*PROBLEM*. Among the entries below, please repeat exactly and only the lines from the line containing "none => (d.addNum" to the line containing "else if bar == 2 && off < 0x1001000", both lines included.

*EXERCISE MATERIAL*.

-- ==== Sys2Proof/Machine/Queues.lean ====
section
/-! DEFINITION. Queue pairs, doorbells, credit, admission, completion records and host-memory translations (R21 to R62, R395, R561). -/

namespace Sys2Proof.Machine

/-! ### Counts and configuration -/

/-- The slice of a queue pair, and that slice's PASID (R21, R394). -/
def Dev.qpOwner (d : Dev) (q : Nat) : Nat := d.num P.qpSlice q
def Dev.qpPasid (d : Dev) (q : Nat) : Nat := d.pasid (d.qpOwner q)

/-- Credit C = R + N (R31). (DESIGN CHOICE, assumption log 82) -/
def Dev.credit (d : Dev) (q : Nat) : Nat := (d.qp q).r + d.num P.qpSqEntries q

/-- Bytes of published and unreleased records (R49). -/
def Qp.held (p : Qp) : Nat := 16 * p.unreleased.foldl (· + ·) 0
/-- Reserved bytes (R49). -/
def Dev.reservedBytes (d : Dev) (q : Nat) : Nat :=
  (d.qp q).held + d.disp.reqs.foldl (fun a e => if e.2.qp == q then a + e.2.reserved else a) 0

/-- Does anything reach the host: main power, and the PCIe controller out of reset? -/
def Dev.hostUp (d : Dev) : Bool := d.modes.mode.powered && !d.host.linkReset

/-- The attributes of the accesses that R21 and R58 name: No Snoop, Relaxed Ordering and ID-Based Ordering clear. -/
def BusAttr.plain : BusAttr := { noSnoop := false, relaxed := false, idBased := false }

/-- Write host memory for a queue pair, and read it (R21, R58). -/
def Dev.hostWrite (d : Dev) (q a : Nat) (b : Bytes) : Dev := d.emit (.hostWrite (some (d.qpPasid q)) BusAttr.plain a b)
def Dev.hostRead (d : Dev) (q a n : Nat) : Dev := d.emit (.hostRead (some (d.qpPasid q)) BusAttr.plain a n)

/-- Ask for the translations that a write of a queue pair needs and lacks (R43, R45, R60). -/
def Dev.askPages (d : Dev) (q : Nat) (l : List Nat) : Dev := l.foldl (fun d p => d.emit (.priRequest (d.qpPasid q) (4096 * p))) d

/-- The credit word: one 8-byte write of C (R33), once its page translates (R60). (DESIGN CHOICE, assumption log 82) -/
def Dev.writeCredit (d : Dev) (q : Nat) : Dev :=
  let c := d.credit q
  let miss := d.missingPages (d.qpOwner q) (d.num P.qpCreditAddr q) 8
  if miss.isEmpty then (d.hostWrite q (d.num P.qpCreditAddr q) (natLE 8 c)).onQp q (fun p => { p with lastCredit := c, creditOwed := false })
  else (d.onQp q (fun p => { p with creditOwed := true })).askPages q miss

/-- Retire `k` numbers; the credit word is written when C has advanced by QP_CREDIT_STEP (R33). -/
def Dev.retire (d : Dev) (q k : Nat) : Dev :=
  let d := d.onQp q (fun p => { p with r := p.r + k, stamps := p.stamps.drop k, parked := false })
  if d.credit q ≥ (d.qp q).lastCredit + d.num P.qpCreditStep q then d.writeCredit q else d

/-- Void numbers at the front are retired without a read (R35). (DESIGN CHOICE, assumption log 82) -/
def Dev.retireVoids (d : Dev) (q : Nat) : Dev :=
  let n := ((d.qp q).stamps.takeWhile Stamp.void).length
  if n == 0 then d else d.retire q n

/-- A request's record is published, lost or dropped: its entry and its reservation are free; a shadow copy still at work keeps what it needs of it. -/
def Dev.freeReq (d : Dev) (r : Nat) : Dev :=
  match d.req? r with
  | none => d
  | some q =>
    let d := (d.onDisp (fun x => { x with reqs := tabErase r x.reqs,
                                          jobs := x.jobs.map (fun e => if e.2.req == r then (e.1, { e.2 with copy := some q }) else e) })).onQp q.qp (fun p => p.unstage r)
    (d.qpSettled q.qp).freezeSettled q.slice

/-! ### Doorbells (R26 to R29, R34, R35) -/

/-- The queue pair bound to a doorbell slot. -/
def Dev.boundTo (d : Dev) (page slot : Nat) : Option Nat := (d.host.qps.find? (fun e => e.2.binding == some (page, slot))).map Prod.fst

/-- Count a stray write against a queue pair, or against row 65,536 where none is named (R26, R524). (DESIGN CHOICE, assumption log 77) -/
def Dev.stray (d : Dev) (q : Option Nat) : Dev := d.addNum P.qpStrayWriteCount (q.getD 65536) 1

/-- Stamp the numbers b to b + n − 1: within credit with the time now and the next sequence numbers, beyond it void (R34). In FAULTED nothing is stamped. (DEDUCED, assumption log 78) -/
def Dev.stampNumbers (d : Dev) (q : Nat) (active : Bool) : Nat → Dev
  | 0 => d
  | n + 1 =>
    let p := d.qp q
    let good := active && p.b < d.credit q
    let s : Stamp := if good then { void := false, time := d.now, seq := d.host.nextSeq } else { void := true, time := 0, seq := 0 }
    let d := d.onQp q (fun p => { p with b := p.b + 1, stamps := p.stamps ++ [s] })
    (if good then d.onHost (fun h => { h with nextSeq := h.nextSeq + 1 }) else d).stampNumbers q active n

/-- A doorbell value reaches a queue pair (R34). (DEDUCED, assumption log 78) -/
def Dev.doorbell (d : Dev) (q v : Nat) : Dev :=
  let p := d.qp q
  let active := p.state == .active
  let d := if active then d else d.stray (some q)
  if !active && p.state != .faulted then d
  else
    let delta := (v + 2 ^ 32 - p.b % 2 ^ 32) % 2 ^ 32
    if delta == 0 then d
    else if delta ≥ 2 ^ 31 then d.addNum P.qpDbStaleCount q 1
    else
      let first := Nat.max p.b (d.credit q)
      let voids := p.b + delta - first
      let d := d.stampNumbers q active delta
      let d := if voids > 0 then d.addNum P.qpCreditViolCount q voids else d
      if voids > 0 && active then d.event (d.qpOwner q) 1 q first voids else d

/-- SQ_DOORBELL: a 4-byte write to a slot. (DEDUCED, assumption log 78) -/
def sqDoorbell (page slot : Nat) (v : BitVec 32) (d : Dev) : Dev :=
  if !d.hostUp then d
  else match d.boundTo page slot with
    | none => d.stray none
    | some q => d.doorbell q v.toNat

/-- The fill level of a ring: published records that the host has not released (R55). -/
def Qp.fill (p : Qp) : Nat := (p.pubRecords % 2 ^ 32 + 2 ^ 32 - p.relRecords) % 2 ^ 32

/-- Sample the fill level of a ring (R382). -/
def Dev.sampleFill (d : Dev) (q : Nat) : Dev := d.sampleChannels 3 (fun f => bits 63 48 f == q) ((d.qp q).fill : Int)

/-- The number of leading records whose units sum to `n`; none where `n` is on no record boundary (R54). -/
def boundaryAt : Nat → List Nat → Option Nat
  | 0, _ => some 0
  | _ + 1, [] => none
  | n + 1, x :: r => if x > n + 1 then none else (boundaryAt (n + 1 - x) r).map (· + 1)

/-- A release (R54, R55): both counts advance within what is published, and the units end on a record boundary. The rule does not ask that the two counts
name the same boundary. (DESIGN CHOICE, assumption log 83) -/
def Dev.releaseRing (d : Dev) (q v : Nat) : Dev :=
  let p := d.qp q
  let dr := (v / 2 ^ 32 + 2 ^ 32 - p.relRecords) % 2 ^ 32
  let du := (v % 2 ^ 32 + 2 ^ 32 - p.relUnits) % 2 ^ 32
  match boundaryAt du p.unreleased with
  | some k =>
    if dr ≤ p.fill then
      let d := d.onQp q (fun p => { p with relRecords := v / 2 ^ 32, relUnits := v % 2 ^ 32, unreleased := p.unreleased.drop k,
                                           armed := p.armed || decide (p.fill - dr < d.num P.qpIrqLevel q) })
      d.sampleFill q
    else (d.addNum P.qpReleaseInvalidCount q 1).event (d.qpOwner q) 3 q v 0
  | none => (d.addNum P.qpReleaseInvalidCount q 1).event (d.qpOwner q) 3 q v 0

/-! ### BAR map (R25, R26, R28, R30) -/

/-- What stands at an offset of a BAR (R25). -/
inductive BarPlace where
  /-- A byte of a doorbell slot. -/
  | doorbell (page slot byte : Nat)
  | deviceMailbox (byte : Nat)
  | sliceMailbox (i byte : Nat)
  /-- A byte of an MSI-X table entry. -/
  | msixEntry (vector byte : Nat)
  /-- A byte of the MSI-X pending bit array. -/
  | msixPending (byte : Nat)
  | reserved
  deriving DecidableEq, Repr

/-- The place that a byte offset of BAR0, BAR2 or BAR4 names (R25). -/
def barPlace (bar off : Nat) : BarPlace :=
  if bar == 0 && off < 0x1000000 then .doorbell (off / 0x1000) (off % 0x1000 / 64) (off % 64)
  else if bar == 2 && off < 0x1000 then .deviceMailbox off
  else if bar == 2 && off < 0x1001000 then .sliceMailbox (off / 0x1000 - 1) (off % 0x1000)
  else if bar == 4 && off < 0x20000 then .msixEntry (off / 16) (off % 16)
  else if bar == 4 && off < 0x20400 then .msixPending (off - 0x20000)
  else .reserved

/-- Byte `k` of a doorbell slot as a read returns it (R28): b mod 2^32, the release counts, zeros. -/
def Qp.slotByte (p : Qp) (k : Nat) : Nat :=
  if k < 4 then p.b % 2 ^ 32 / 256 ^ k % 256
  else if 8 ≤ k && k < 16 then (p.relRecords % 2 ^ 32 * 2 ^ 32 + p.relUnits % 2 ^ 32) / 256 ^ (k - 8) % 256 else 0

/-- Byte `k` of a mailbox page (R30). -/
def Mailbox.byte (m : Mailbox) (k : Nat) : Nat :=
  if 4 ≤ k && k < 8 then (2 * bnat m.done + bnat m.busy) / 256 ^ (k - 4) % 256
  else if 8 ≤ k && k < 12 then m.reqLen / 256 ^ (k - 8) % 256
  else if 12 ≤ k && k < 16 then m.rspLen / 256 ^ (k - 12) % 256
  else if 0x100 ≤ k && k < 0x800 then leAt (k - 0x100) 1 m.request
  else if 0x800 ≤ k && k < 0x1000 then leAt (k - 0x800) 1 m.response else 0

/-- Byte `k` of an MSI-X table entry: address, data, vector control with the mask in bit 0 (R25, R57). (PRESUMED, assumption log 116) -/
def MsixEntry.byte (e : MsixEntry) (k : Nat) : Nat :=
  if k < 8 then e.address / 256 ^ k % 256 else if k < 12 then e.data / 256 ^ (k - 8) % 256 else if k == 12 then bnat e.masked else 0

*WRITTEN REPLY*.
  | none => (d.addNum P.qpReleaseInvalidCount q 1).event (d.qpOwner q) 3 q v 0

/-! ### BAR map (R25, R26, R28, R30) -/

/-- What stands at an offset of a BAR (R25). -/
inductive BarPlace where
  /-- A byte of a doorbell slot. -/
  | doorbell (page slot byte : Nat)
  | deviceMailbox (byte : Nat)
  | sliceMailbox (i byte : Nat)
  /-- A byte of an MSI-X table entry. -/
  | msixEntry (vector byte : Nat)
  /-- A byte of the MSI-X pending bit array. -/
  | msixPending (byte : Nat)
  | reserved
  deriving DecidableEq, Repr

/-- The place that a byte offset of BAR0, BAR2 or BAR4 names (R25). -/
def barPlace (bar off : Nat) : BarPlace :=
  if bar == 0 && off < 0x1000000 then .doorbell (off / 0x1000) (off % 0x1000 / 64) (off % 64)
  else if bar == 2 && off < 0x1000 then .deviceMailbox off
  else if bar == 2 && off < 0x1001000 then .sliceMailbox (off / 0x1000 - 1) (off % 0x1000)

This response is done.